LOST BULLET 2 is, yes, the sequel to LOST BULLET (Balle Perdue), the excellent 2020 French action film which, if you haven’t seen it, is your current mission. It’s on Netflix, you’ll probly like it, go watch it. Then I think you’ll want to watch part 2 and then come back and read this.

Writer/director Guillaume Pierret returns and continues immediately from part 1, in which mechanic Lino (Alban Lenoir, BIG BUG) went to prison for crashing a car through a building in a robbery to get his brother out of debt, then was recruited to build souped-up cars for an elite police unit, but was framed by a corrupt cop and had to escape and take part in a high speed chase driving a car containing the ballistic evidence of his innocence. A couple minutes in I actually realized I had to pause and re-read my review to remember who the characters were and what had happened. It’s more complicated than I remembered.

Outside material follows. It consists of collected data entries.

-- ==== Sys2Proof/Machine/Fuses.lean ====
section
/-!
DEFINITION. Key fuses (14 R660–R662, R665; 15 R673).
-/
namespace Sys2Proof.Machine

def fuseSlot (v : Word) : Nat := fld v 0 2
def fuseOp (v : Word) : Nat := fld v 8 2
/-- Key slots in state 1. -/
def State.keysProgrammed (s : State) : Nat := ((List.range 4).filter (fun k => Tab.at_ 0 s.fuse.state k == 1)).length
/-- The operation is refused (R662). -/
def State.fuseRefuses (s : State) (v : Word) : Bool :=
  let st := Tab.at_ 0 s.fuse.state (fuseSlot v)
  if fuseOp v = 1 then st != 0 else st != 1 || s.keysProgrammed == 1
/-- HUB_FUSE_CMD: the second write of the same command within 1 ms starts the operation or is refused (R661, R662). A
word that is no command, or one written during an operation, does nothing. -/
def State.fuseCmd (s : State) (v : Word) : State :=
  let upd : FuseState → State := fun f => { s with fuse := f }
  if fld v 16 16 ≠ 0x5AFE || (fuseOp v ≠ 1 && fuseOp v ≠ 2) || s.fuse.op.isSome then s
  else if s.fuse.cmdAt.any (fun x => x.2 == v && decide (s.now ≤ x.1 + msCk 1)) then
    if s.fuseRefuses v then (upd { s.fuse with cmdAt := none }).setReg aFuseStatus 4
    else (upd { s.fuse with cmdAt := none, op := some v }).setReg aFuseStatus 0
  else upd { s.fuse with cmdAt := some (s.now, v) }
def execHubFuseCmd (v : Word) (s : State) : Host.Outcome State Fault Refusal := .next (s.fuseCmd v)
/-- HUB_FUSE_DATA as written, a key as x then y. -/
def State.fuseData (s : State) : Line := lineOf ((List.range 16).flatMap (fun j => leBytes 4 (s.regN (aFuseData + 4 * j))))
/-- FUSE_OPERATION_COMPLETE: `good` is false where FUSE_VPP lay outside its programming level (15 R673). -/
def State.fuseDone (s : State) (good : Bool) : State :=
  match s.fuse.op with
  | none => s
  | some v =>
    let f := { s.fuse with op := none }
    if !good then ({ s with fuse := f } : State).setReg aFuseStatus 2
    else
      let k := fuseSlot v
      let f1 := if fuseOp v = 1 then { f with keys := Tab.set_ 0 f.keys k s.fuseData, state := Tab.set_ 0 f.state k 1 }
        else { f with state := Tab.set_ 0 f.state k 2 }
      ({ s with fuse := f1 } : State).setReg aFuseStatus 1
def execFuseOperationComplete (good : Bool) (s : State) : Host.Outcome State Fault Refusal := .next (s.fuseDone good)

end Sys2Proof.Machine
end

Okay, so Areski (Nicolas Duvauchelle, TROUBLE EVERY DAY) was the one who set Lino up. Marco (Sebastien Lalanne, THE SQUAD) is a co-conspirator who killed his brother. Julia (Stefi Celma, also from THE SQUAD, as is most of this cast, actually) is his badass colleague on the go-fast team and girlfriend. Moss (Pascale Arbillot, MY DOG STUPID) is the other cop who figured out he was innocent. And Charas is not in this one because he died, but he’s Lino’s mentor who is constantly discussed.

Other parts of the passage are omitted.